Odur Onyongo hustled toward the car parked in front of her family's house Friday as a St. Paul police officer cruised up in an unmarked vehicle.
She drove off before the officer could cite her for parking on the even-numbered side of Winnipeg Avenue in the North End. Her brother wasn't so lucky; the officer left the ticket on his windshield.
"Horrible. First of all, there's no signs," Onyongo said of the winter parking restrictions, declared in St. Paul earlier this week. "We didn't know."

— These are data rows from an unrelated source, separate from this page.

/-! ## Control blocks -/

/-- Key of a stream: its context and index. -/
def scbKey (ctxid six : Nat) : Nat := ctxid * 4096 + six
/-- A live control block; one that was never opened is FREE, and CLOSED once its context is destroyed (07 R203, R213). -/
def State.scb (s : State) (k : Nat) : Scb :=
  (Tab.get s.streams k).getD (if (Tab.getD s.ctxs (k / 4096)).shut then { state := 4 } else {})
/-- A control block replaced. -/
def State.setScb (s : State) (k : Nat) (b : Scb) : State := { s with streams := Tab.set s.streams k b }

/-- Frame bytes. -/
def Scb.f (b : Scb) : Nat := 2 ^ b.k
/-- Window bytes (07 R202). -/
def Scb.win (b : Scb) : Nat := 2 ^ (b.k + b.wlog)
/-- The window limit (07 R202). -/
def Scb.limit (b : Scb) : Nat := offAdd (b.tail - b.tail % b.f) b.win
/-- Free frames (07 R202); the common origin is the tail's frame. -/
def Scb.free (b : Scb) : Nat :=
  let o := b.tail - b.tail % b.f
  2 ^ b.wlog - (dist b.hwm o + b.f - 1) / b.f
/-- Whether a write waits for window space, and the end of the earliest such write (07 R200, R205). -/
def Scb.pwait (b : Scb) : Option Nat :=
  (b.waits.find? (fun w => w.wr && after (offAdd w.off w.n) b.limit)).map (fun w => offAdd w.off w.n)

/-- What a rule of the control point answers. -/
inductive SRes where
  | perform (ring : Nat)
  | wait (kind : Nat)
  | fault (c : Byte)
  deriving DecidableEq, Repr, Inhabited

/-- A read (07 R204). -/
def Scb.read (b : Scb) (o n : Nat) : SRes :=
  if b.state == 0 || b.state == 4 then .fault Cause.streamClosed
  else if n > b.win then .fault Cause.misaligned
  else if before o b.tail then .fault Cause.streamBehind
  else if after (offAdd o n) b.hwm then
    (if b.state == 2 then .fault Cause.streamClosed else if b.state == 3 then .fault Cause.streamPeerGone else .wait 1)
  else .perform (o % b.win)

/-- A write (07 R205). -/
def Scb.write (b : Scb) (o n : Nat) : SRes :=
  if b.state == 3 then .fault Cause.streamPeerGone
  else if b.state != 1 then .fault Cause.streamClosed
  else if n > b.win then .fault Cause.misaligned
  else if before o b.hwm then .fault Cause.streamBehind
  else if after (offAdd o n) b.limit then .wait 2
  else if b.auto && o != b.hwm && b.pending.length ≥ 16 then .wait 4
  else .perform (o % b.win)

/-- HWM over the contiguous written prefix: the fuel bounds the entries (07 R206). -/
def advance : Nat → Nat → List (Nat × Nat) → Nat × List (Nat × Nat)
  | 0, h, p => (h, p)
  | n + 1, h, p =>
    match p.find? (fun e => atleast h e.1) with
    | none => (h, p)
    | some e => advance n (if after e.2 h then e.2 else h) (p.erase e)

/-- The list PENDING after a performed write of an auto stream (07 R206). -/
def Scb.autoAdvance (b : Scb) (o n : Nat) : Scb :=
  let p := b.pending ++ [(o, offAdd o n)]
  let (h, p) := advance p.length b.hwm p
  { b with hwm := h, pending := p }
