/-- The flight of a firing with a data result (03 R104); a stateful slot sends nothing and keeps its token (05 R163). -/
def State.launchFlight (s : State) (l : SlotLoc) (w : SlotWord) (o : FireOut) (tok : Token) : State :=
  let fl : Flight :=
    { seq := s.tick, ctx := l.ctx, slot := l.slot, lr := some o.line,
      dest := if w.dk == 0 then none else some (destOf w, o.line),
      t0 := if w.m || route w.t0 == 7 then none else some tok, t1 := if w.m || route w.t1 == 7 then none else some tok }
  let s := (s.stamp l.g).updCell l.g l.cell (fun c => { c with flights := c.flights ++ [fl] })
  s.updSlot l (fun t => { t with pend := t.pend - 1,
                                 last := if w.m then some tok else t.last, lastP := if w.m then t.lastP && tok.p else t.lastP })

/-- Kinds and forms a source accepts (04 R107): data tokens of the forms listed; on INT64 only vectors. -/
def accepts (ty : Nat) (forms : List TokForm) (o : Opnd) : Bool :=
  match o.tok with
  | none => true
  | some t => t.kind == .data && forms.contains t.form && (ty != 14 || t.form == .vector)

/-- Whether a slot that reads no token position has an activation to answer (04 R111). -/
def State.mayFire (s : State) (l : SlotLoc) (ps : List (BitVec 2)) : Bool := !ps.isEmpty || (s.slotAt l).pend > 0

/-- A standard firing (03 R104, 01 R36): held while an operand is absent, else the operands are pulled and the effect forms one
value, or the firing ends with ILLEGAL_INSTRUCTION. -/
def State.fire (s : State) (op : BitVec 9) (w : SlotWord) (forms : List TokForm) (vector : Bool)
    (effect : FireIn → State → Option (FireOut × State)) : Out :=
  match s.slotAgent with
  | none => .fault .wrongAgent
  | some l =>
    let codes := [w.sa, w.sb] ++ (if SlotRules.third op then [w.fn] else [])
    let ps := SlotRules.positions op w
    let ty := w.ty.toNat
    if !s.slotFree l w || !s.mayFire l ps then .next s
    else match s.sources l ty w codes with
      | none => .next s
      | some os =>
        let sparse := os.any (fun o => match o.tok with | some t => t.form == .sparse | none => false)
        let vec := vector || ty == 14 || os.any (fun o => o.vec)
        let round := s.roundOf l ps
        if !os.all (accepts ty forms) || (sparse && vec) then .next (s.fireFault l ps Cause.illegal 0 false)
        else match effect ⟨l, w, ty, os, vec⟩ s with
          | none => .next (s.fireFault l ps Cause.illegal 0 false)
          | some (o, s1) =>
            let tag := (os.findSome? (fun o => match o.tok with
              | some t => if t.form == .sparse then some t.tag else none
              | none => none))
            let o := match tag with
              | some g => { o with form := .sparse, tag := g }
              | none => o
            .next ((s1.pullAll l ps).launchFlight l w o (o.token l.ctx round (andP os)))

/-! ## Elements (02 R51, 04 R108) -/

/-- The n elements of width w of a source in a firing; a single element is broadcast. -/
def Opnd.elems (o : Opnd) (w n : Nat) : List Nat :=
  if o.vec then (Num.elems w 1024 o.pay).take n else List.replicate n (o.pay % 2 ^ w)

/-- A scalar payload: signed formats sign-extended to 32 bits (02 R51). -/
def scalarPay (ty v : Nat) : Nat :=
  let w := Num.width ty
  if Num.isSigned ty then Num.iwrap 32 (Num.toSigned w (v % 2 ^ w)) else v % 2 ^ w

/-- A value of elements of type ty: a vector of them or the first alone. -/
def FireIn.out (f : FireIn) (ty : Nat) (es : List Nat) : FireOut :=
  if f.vec then { pay := Num.join (Num.width ty) es, form := .vector } else { pay := scalarPay ty (es.headD 0) }

/-- Number of elements of width w in a firing (04 R108). -/
def FireIn.count (f : FireIn) (w : Nat) : Nat := if f.vec then 1024 / w else 1

/-- The elements of operand i at the slot's width. -/
def FireIn.es (f : FireIn) (i : Nat) : List Nat := (f.op i).elems (Num.width f.ty) (f.count (Num.width f.ty))

/-- An element-wise effect of one, two or three sources that draws nothing. -/
def FireIn.map1 (f : FireIn) (h : Nat → Nat) : FireOut := f.out f.ty ((f.es 0).map h)
def FireIn.map2 (f : FireIn) (h : Nat → Nat → Nat) : FireOut := f.out f.ty (List.zipWith h (f.es 0) (f.es 1))
def FireIn.map3 (f : FireIn) (h : Nat → Nat → Nat → Nat) : FireOut :=
  f.out f.ty (List.zipWith (fun a p => h a p.1 p.2) (f.es 0) (List.zip (f.es 1) (f.es 2)))

/-- Values rounded to a type in the slot's mode, in element order (02 R57, R59). -/
def FireIn.rounded (f : FireIn) (s : State) (ty : Nat) (vs : List Num.Val) : FireOut × State :=
  let md := f.w.rnd.toNat
  let (g, es) := Num.drawMap (md == 2) (fun g v => Num.roundFmt ty v md f.w.sat g) (s.gen f.l.g f.l.cell) vs
  (f.out ty es, if md == 2 then s.setGen f.l.g f.l.cell g else s)

/-- The exact values of operand i. -/
def FireIn.vals (f : FireIn) (i : Nat) : List Num.Val := (f.es i).map (Num.value f.ty)

end Sys2Proof.Machine
end

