/-- A line of the write at DADDR starts: it is translated in the member's context; on a fault the member's `nsend` parks at its chunk (10
R263, R244), and with no `nsend` here the packet's write does. -/
def State.hopStart (s : State) (g : RegionNo) (i : Nat) (c : Cmd) (snd : Option (Nat × Cmd)) (key : Nat) (e : EAcc) : State × HopEnd :=
  match s.engStart g (.event (.collectiveHop g none)) c e with
  | (s, .ok q) => (s.updArrival g i (fun io => io ++ [q]), .acted)
  | (s, .error (.fail f)) => (s.failGroup g key f, .taken)
  | (s, .error .hold) => (s, .held)
  | (s, .error (.park f va _)) => match snd with
    | some (id, m) => (s.parkCmd g id f va m.prog.chunk true, .acted)
    | none => (s.parkHop g i f va, .acted)

/-- A line of the write at DADDR performs, for the thread of the member's `nsend` (09 R235); one whose granule the host owns is fetched
first. -/
def State.hopPerform (s : State) (g : RegionNo) (i : Nat) (snd : Option (Nat × Cmd)) (key : Nat) (e : EAcc) : State × HopEnd :=
  if !s.ownedOk e.pl then (s.claim (.event (.collectiveHop g none)) e.pl e.va true, .held)
  else if s.spoiled e.pl e.n true then (s.failGroup g key Cause.uncorrectable, .taken)
  else
    let n := s.cxl.length
    let (s, bs) := s.ioEffect e
    let s := match snd with
      | some (_, m) => s.ownCxl n (g, m.kernel)
      | none => s
    (s.updArrival g i (fun io => io.map (fun q => if q.same e then { q with got := some bs } else q)), .acted)

/-- The write of the i-th packet's payload at DADDR in the member's context, one access in a step and none performed before all are
translated (10 R263, R244; 09 R229); held while the member is not resident, parked, or has an earlier chunk to complete, and before the send
that follows a DUP while a retrain holds it (19 R364). -/
def State.hopWrite (s : State) (g : RegionNo) (i : Nat) (a : Arrival) (key : Nat) (done : State → State) : State × HopEnd :=
  let p := a.pk
  let snd := s.sender g key
  let c : Cmd := match snd with
    | some (_, m) => m
    | none => { ctxid := a.ctxid, x := ((s.core g).resident a.ctxid).getD 0, g := g }
  let reduces := match snd with
    | some (_, m) => m.cf == 0 && m.prog.stage != 0
    | none => false
  let es := writeLines p.daddr.toNat p.pay
  let at_ (e : EAcc) : Option EAcc := a.io.find? e.same
  if c.parked.isSome || a.parked.isSome || (p.op0 == 3 && s.routeHeld p.route0) || ((s.core g).resident a.ctxid).isNone || (reduces && p.chunk.toNat > c.prog.chunk) then (s, .held)
  else match es.filter (fun e => (at_ e).isNone) with
    | e :: rest =>
      let (n, s) := s.pick (rest.length + 1)
      s.hopStart g i c snd key ((e :: rest).getD n e)
    | [] => match es.filter (fun e => (at_ e).any (fun q => q.got.isNone)) with
      | e :: rest =>
        let (n, s) := s.pick (rest.length + 1)
        let e := (e :: rest).getD n e
        s.hopPerform g i snd key { ((at_ e).getD e) with wr := e.wr }
      | [] =>
        let n := (((s.reg g).group? key).map (fun x => x.table.length)).getD 0
        match snd with
        | some (id, m) =>
          if reduces && p.rank == 0 && p.span.toNat == n && p.chunk.toNat == m.prog.chunk then
            (done (s.updCmd g id (fun c => { c with prog := { c.prog with chunk := c.prog.chunk + 1 }, wait := none })), .taken)
          else (done s, .taken)
        | none => (done s, .taken)

/-- A packet joined with its partner, the left range first, and sent on by the lists of the left one (10 R263). -/
def State.hopJoin (s : State) (g : RegionNo) (ctxid key : Nat) (p : Packet) (cmd : Option Nat) (q : Contrib) : State × HopEnd :=
  let r := s.reg g
  let (l, h) := if p.rank.toNat < q.pk.rank.toNat then (p, q.pk) else (q.pk, p)
  let s' := s.setReg g { r with contribs := r.contribs.erase q }
  if !redFormat l.fmt.toNat || l.fmt != h.fmt || l.pay.length != h.pay.length then (s'.failGroup g key Cause.cmdInvalid, .taken)
  else if s.routeHeld l.route0 then (s, .held)
  else
    let out := { l with span := l.span + h.span, pay := redPay l.fmt.toNat (l.op0 - 1) l.pay h.pay }
    ((s'.leftHop g q.cmd).passOn g ctxid key out cmd, .taken)
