-- ==== Sys2Proof/Machine/CtxUnit.lean ====
section
/-!
DEFINITION. The context unit: `cfgput`, `ctxsave`, `ctxload`; the end of kernels (16 R305, R317 to R320; 10 R244; log 13, 34).
-/

namespace Sys2Proof.Machine

/-! ## Parts of a region by context -/

/-- What a region holds for some of its resident contexts: cell state, channels and flits, ports, schedulers, cell accesses. Threads,
commands and grants are not parts of it. -/
def Core.keep (k : Core) (p : CtxNo → Bool) : Core :=
  let q (n : Nat) : Bool := p (BitVec.ofNat 2 n)
  let grants := k.grants.filter (fun e => q e.1)
  let own (o : Option CtxNo) : Bool := match o with
    | some x => p x
    | none => false
  let chans := k.chans.filter (fun e => p (dCTX e.2.desc))
  { cells := Tab.mapVal k.cells (fun _ c =>
      { slots := c.slots.filter (fun e => q (e.1 / 64)), lr := c.lr.filter (fun e => q e.1), lrSeq := c.lrSeq.filter (fun e => q e.1),
        o := c.o.filter (fun e => q (e.1 / 4)), v := c.v.filter (fun e => grants.any (fun g => g.2.mrf.contains e.1)),
        acc := c.acc.filter (fun e => grants.any (fun g => g.2.acc.testBit (e.1 / 256))),
        ta := if own c.ta.owner then c.ta else {}, tl := if own c.tl.owner then c.tl else {},
        spills := c.spills.filter (fun e => p e.2.ctx), flights := c.flights.filter (fun f => p f.ctx) }),
    phase := k.phase.filter (fun e => q e.1), chans := chans, flits := k.flits.filter (fun f => Tab.has chans f.ch),
    ports := k.ports.filter (fun e => e.2.kind != 4 && grants.any (fun g => g.2.kernel == e.2.kernel)),
    sched := k.sched.filter (fun e => q e.1), accs := k.accs.filter (fun a => a.cell?.isSome && p a.ctx) }

/-- One table over another. -/
def overTab {α : Type} (a b : Tab α) : Tab α := a.foldl (fun t e => Tab.set t e.1 e.2) b

/-- One cell's state over another's. -/
def Cell.overlay (a b : Cell) : Cell :=
  { slots := overTab a.slots b.slots, lr := overTab a.lr b.lr, lrSeq := overTab a.lrSeq b.lrSeq, o := overTab a.o b.o, v := overTab a.v b.v,
    acc := overTab a.acc b.acc, ta := if a.ta.owner.isSome then a.ta else b.ta, tl := if a.tl.owner.isSome then a.tl else b.tl,
    spills := overTab a.spills b.spills, flights := b.flights ++ a.flights }

/-- A part put in place over what a region holds. -/
def Core.overlay (a k : Core) : Core :=
  { k with cells := a.cells.foldl (fun t e => Tab.set t e.1 (e.2.overlay (Tab.getD k.cells e.1))) k.cells, phase := overTab a.phase k.phase,
           chans := overTab a.chans k.chans, flits := k.flits ++ a.flits, ports := overTab a.ports k.ports, sched := overTab a.sched k.sched,
           accs := a.accs ++ k.accs }
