-- ==== Sys2Proof/Machine/Step.lean ====
section
/-!
DEFINITION. One step: the next agent is taken and its instruction executed (09 R229).
-/

namespace Sys2Proof.Machine

/-- One step of the machine. -/
def step (s : State) : Host.Outcome State Fault Refusal :=
  match s.schedule.fetch with
  | some i => if s.arm.stopped && !survivesStop i then .fault .packageStopped else exec i s.schedule
  | none => if s.arm.stopped then .fault .packageStopped else .next s.schedule.pass

/-- The machine with an instruction placed where the next step fetches it (log 3). -/
def State.withFetchWord (s : State) (nbits w : Nat) : State := s.place nbits w

end Sys2Proof.Machine
end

Thousands of vehicle owners have found out the hard way about the first winter parking ban in St. Paul and Minneapolis since 2014. Nearly 3,700 tickets were written and more than 450 cars were towed in Minneapolis as of Friday afternoon, according to the city. In St. Paul, 1,458 tickets were written as of Thursday morning. Towing numbers weren't available Friday.
Imposed after record snowfall in recent weeks, the restrictions are expected to last until April 1. They would be superseded by snow emergency rules if the cities declare one over the weekend, when up to 10 inches of snow is expected starting Saturday.
Many in the cities have welcomed the parking limits. The growing ridges of snow would otherwise make it impossible for emergency vehicles or plow trucks to squeeze through some streets.
"The one-sided parking does make it better," Minneapolis Assistant Fire Chief Bryan Tyner said. "The real improvement would be when we can finally melt some of this snow."
In the Powderhorn neighborhood Wednesday, city employee Michael Barth and his partner were scooping heaps of snow off curb ramps.